While the static interconnect test sends very a few packets over the links to probe remote nodes, the Interconnect Load Test puts significant stress on the interconnect and observes if any data transmissions have to be retried due to link errors. This can happen if cables are not correctly connected, i.e. plugged in without connector latches locking correctly. Before running this test, make sure your cluster is connected and configured correctly by running the tests described in the previous sections.
This test can be performed from within the Dolphin dis_admin GUI tool. Please refer to Appendix B, dis_admin
Reference for details.
Once the correct installation and setup and the basic functionality of the interconnect have been verified, it is possible to perform a set of low-level benchmarks to determine the base-line performance of the interconnect without any additional software layers. The tests that are relevant for this are scibench2 (streaming remote memory PIO access performance), scipp (request-response remote memory PIO write performance), dma_bench (streaming remote memory DMA access performance) and intr_bench (remote interrupt performance).

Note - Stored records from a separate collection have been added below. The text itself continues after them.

def quantBad (c : Plan) (t : Nat) (i : TileInstr) : Bool :=
  match i with
  | .qstat o => decide (2 < o.ifmt)
  | .qconv carried o => decide (2 < o.ifmt) || decide ((o.ol = 15) ≠ (o.strip = taddrNull)) || (carried && !inQuantised c t o)
  | _ => false

/-- Results routed to a narrow tile, or past the last row (R117, R283). -/
def routeBad (v : Tile) (i : TileInstr) : Bool :=
  let narrow := (accNamed v i).any fun a => decide (slotKind v a = 2)
  match i with
  | .cpass o => (!o.a4 && narrow) || decide (31 < o.row0 + o.h)
  | .tpass o => (!o.a4 && narrow) || decide (31 < o.row0 + o.h)
  | .spmacSw .. => narrow
  | .spmacSa _ => narrow
  | .vop .outl _ => narrow
  | _ => false

def drainBad (i : TileInstr) : Bool :=
  match i with
  | .drain o =>
    let rq := decide (o.ofmt = 6 ∨ o.ofmt = 7)
    let opt := drainOpt o
    decide (o.ofmt = 5 ∨ 31 < o.row0 + o.h ∨ 3 < o.c8 + o.w8) || (rq && opt) || decide ((o.recd = taddrNull) ≠ (rq = false ∧ opt = false))
  | _ => false

/-- Formats of a VOP (R163, R173): CP64 only where the operation reads or produces it, A8 and A4 never (log 75). -/
def vopFormats (k : Vop) (o : VopOp) : Bool :=
  let f (x : Nat) : Bool := decide (x ≤ 4)
  match k with
  | .twosum => f o.afmt && decide (o.ofmt = 5)
  | .cpadd => decide (o.afmt = 5) && decide (o.ofmt = 5)
  | .rcsum => f o.afmt && decide (o.ofmt = 5)
  | .deq => f o.afmt && (f o.ofmt || decide (o.ofmt = 5))
  | .imgadd => (f o.afmt || decide (o.afmt = 5)) && (f o.ofmt || decide (o.ofmt = 5))
  | _ => f o.afmt && f o.ofmt

def columnReduction : Vop → Bool
  | .csum => true
  | .cmax => true
  | _ => false

def rowReduction : Vop → Bool
  | .rsum => true
  | .rmax => true
  | .rmin => true
  | .rmaxabs => true
  | .rcsum => true
  | _ => false

/-- Does a result overlap an input without coinciding with it (R173)? -/
def partialOverlap (os : List Operand) : Bool :=
  os.any fun a => a.wr && os.any fun b => !b.wr && a.runs.any fun x => b.runs.any fun y => overlaps x.1 x.2 y.1 y.2 && decide (x ≠ y)

def vectorBad (v : Tile) (i : TileInstr) : Bool :=
  match i with
  | .vop k o =>
    let h := vRows o
    let w := vCols o
    !vopFormats k o || partialOverlap (operandsOf v i) ||
      (match k with
       | .iadd | .deq | .imgadd => false
       | .outl => decide (32 < w)
       | _ => if columnReduction k then decide (4096 < w) else if rowReduction k then decide (65536 < w) else decide (65536 < h * w))
  | _ => false

/-- Columns, or row blocks, that a page holds. -/
def colsOf (v : Tile) (key cb : Nat) : List Nat := if (tget {} v.pages key).w4 then [cb, cb + 1] else [cb]

/-- Pages of the tile that a group maps, as (key, row block, column block). -/
def mappedPages (v : Tile) : List (Nat × Nat × Nat) :=
  (List.range 64).flatMap fun k =>
    let g := readGroup v.plan k
    (List.range 8).flatMap fun p => g.mem.map fun m => (pageKey m.lm p, g.rbp m p, g.cbp m p)

/-- UPD coverage: every resident page that holds a touched channel, or in tied mode a touched row block (R192). -/
def updCovers (v : Tile) (o : UpdOp) : Bool :=
  let us := updPages v o 0 0
  let keys := us.map fun u => pageKey u.lm u.page
  let cs := us.flatMap fun u => colsOf v (pageKey u.lm u.page) u.cb
  let rs := us.map fun u => u.rb
  (mappedPages v).all fun e =>
    keys.contains e.1 || !(tget {} v.pages e.1).resident ||
      (!((colsOf v e.1 e.2.2).any fun x => cs.contains x) && !(o.tied && rs.contains e.2.1))

def updBad (v : Tile) (i : TileInstr) : Bool :=
  match i with
  | .upd o => decide (o.pmask = 0) || !updCovers v o || (o.tied && decide ((readUDesc v.plan o.udesc).treft = taddrNull))
  | _ => false

/-- Windows and blocks of SPMAC and PRUNE inside their tensor (R227, R232). -/
def sparseBad (v : Tile) (i : TileInstr) : Bool :=
  match i with
  | .spmacSw tr o =>
    let x := tensorOf v o.tensor
    decide (x.ncb ≤ o.cb ∨ spNw x < o.k0 + o.nw + 1) || (tr && decide (256 < (o.nw + 1) * nmW x.pat))
  | .prune _ o =>
    let x := tensorOf v o.tensor
    decide (x.ncb ≤ o.cb ∨ spNw x < o.k0 + o.nw + 1) || (o.table && decide (o.k0 ≠ 0 ∨ o.nw + 1 ≠ spNw x))
  | .store _ o =>
    let x := tensorOf v o.tensor
    decide (o.blk < x.base ∨ x.base + tensorBlocks x < o.blk + o.nb + 1)
  | _ => false

/-- A counter the manifest does not declare, or on another die (R260). -/
def counterBad (c : Plan) (i : TileInstr) : Bool :=
  match i with
  | .wcnt _ k _ _ => decide (c.h.dies ≤ k / 256) || !(c.man.any fun r => match r with
      | .counter n _ _ => decide (n = k)
      | _ => false)
  | _ => false

/-- ADD to an uncached region, judged at x = 0; SEND outside the group or to an undeclared window (R255, R281). -/
def targetBad (c : Plan) (i : TileInstr) : Bool :=
  match i with
  | .dma 2 o =>
    let a := 32 * o.dev
    let n := 32 * (o.len + 1)
    (c.regions.any fun r => decide (r.kind = 2) && overlaps a n r.base r.len) || c.ring.any fun r => overlaps a n r.1 r.2
  | .send o => decide (c.h.gsize < o.peer) || !(c.man.any fun r => match r with
      | .window w _ _ _ _ _ => decide (w = o.window)
      | _ => false)
  | _ => false

/-! ## The instruction checks in table order -/

/-- A check over decoded instructions; the entry is the instruction word. -/
def instrFails (c : Plan) (code : Nat) (bad : Nat → Tile → TileInstr → Bool) : Option Rej :=
  wordFails c code fun t v x => match decodeTile x.w with
    | some (_, i) => if bad t v i then some x.idx else none
    | none => none

/-- A check over the plan tables an instruction names; the entry is the record. -/
def tableFails (c : Plan) (code first : Nat) (bad : Tile → TileInstr → Option Nat) : Option Rej :=
  wordFails c code fun _ v x => match decodeTile x.w with
    | some (_, i) => (bad v i).map fun k => first + k
    | none => none

def checkInstrs (c : Plan) : Option Rej :=
  checkPrograms c <|> checkBeats c <|>
  wordFails c 0x0503 (fun _ _ x => if listedOpcode (wordOpcode x.w) then none else some x.idx) <|>
  wordFails c 0x0504 (fun _ _ x => if wordBad x.w then some x.idx else none) <|>
  tableFails c 0x0505 4096 patternFault <|> tableFails c 0x0506 4608 groupFault <|> tableFails c 0x0507 4672 outlierFault <|>
  tableFails c 0x0508 4687 udescFault <|>
  instrFails c 0x0601 (fun t v i => !placed c t v i) <|> instrFails c 0x0602 (fun t _ i => quantBad c t i) <|>
  instrFails c 0x0603 (fun _ v i => routeBad v i) <|> instrFails c 0x0604 (fun _ _ i => drainBad i) <|>
  instrFails c 0x0605 (fun _ v i => vectorBad v i) <|> instrFails c 0x0606 (fun _ v i => updBad v i) <|>
  instrFails c 0x0607 (fun _ v i => sparseBad v i) <|> instrFails c 0x0608 (fun _ _ i => counterBad c i) <|>
  instrFails c 0x0609 (fun _ _ i => targetBad c i)

end Sys2Proof.Machine
end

All these tests need to run on two Cluster Nodes (A and B) and are started in the same manner:
Determine the NodeId of both Cluster Nodes using the query command (default path /opt/DIS/bin/query
). The NodeId is reported as "Local node-id".
On node A, start the server-side benchmark with the options -server
and -rn <NodeId of B>
, like:
$ scibench2 -server -rn 8
On Cluster Node B, start the client-side benchmark with the options -client
and -rn <NodeId of A>
, like:
$ scibench2 -client -rn 4
The test results are reported by the client.
dma_bench measures the streaming bandwidth using DMA.
The following results are measured using the IXH610 card (Gen2, x8)
------------------------------------------------------------------------------- Message Total Vector Transfer Latency Bandwidth size size length time per message ------------------------------------------------------------------------------- 64 16384 256 156.02 us 0.61 us 105.01 MBytes/s 128 32768 256 164.63 us 0.64 us 199.04 MBytes/s 256 65536 256 175.28 us 0.68 us 373.90 MBytes/s 512 131072 256 196.96 us 0.77 us 665.47 MBytes/s 1024 262144 256 242.32 us 0.95 us 1081.80 MBytes/s 2048 524288 256 336.01 us 1.31 us 1560.34 MBytes/s 4096 524288 128 260.19 us 2.03 us 2015.01 MBytes/s 8192 524288 64 223.41 us 3.49 us 2346.70 MBytes/s 16384 524288 32 205.15 us 6.41 us 2555.64 MBytes/s 32768 524288 16 195.78 us 12.24 us 2677.93 MBytes/s 65536 524288 8 191.15 us 23.89 us 2742.81 MBytes/s 131072 524288 4 188.83 us 47.21 us 2776.46 MBytes/s 262144 524288 2 187.60 us 93.80 us 2794.73 MBytes/s 524288 524288 1 187.06 us 187.06 us 2802.70 MBytes/s
The scipp SISCI benchmark sends a message of the specified size to the remote system. The remote system is polling for incoming data and will send a similar message back to the first node.
The minimal round-trip latency for writing to remote memory is extremely low using PCI Express networks.
The following results are typical for a PCI Express Gen2 x8 link (IXH610)
Ping Pong data transfer: size retries latency (usec) latency/2 (usec) 0 3201 1.425 0.713 4 3154 1.442 0.721 8 3175 1.445 0.722 16 3179 1.447 0.724 32 3213 1.464 0.732 64 3340 1.535 0.768 128 3448 1.573 0.787 256 3558 1.672 0.836 512 3994 1.841 0.920 1024 4468 2.162 1.081 2048 5579 2.889 1.444 4096 7260 4.323 2.162 8192 11148 7.122 3.561
The interrupt latency is affected by the operating system and can therefore vary.
Average unidirectional interrupt time : 2.515 us. Average round trip interrupt time : 5.030 us.
To simply gather all relevant low-level performance data, the script sisci_benchmarks.sh
can be called in the same way. It will run all of the described tests.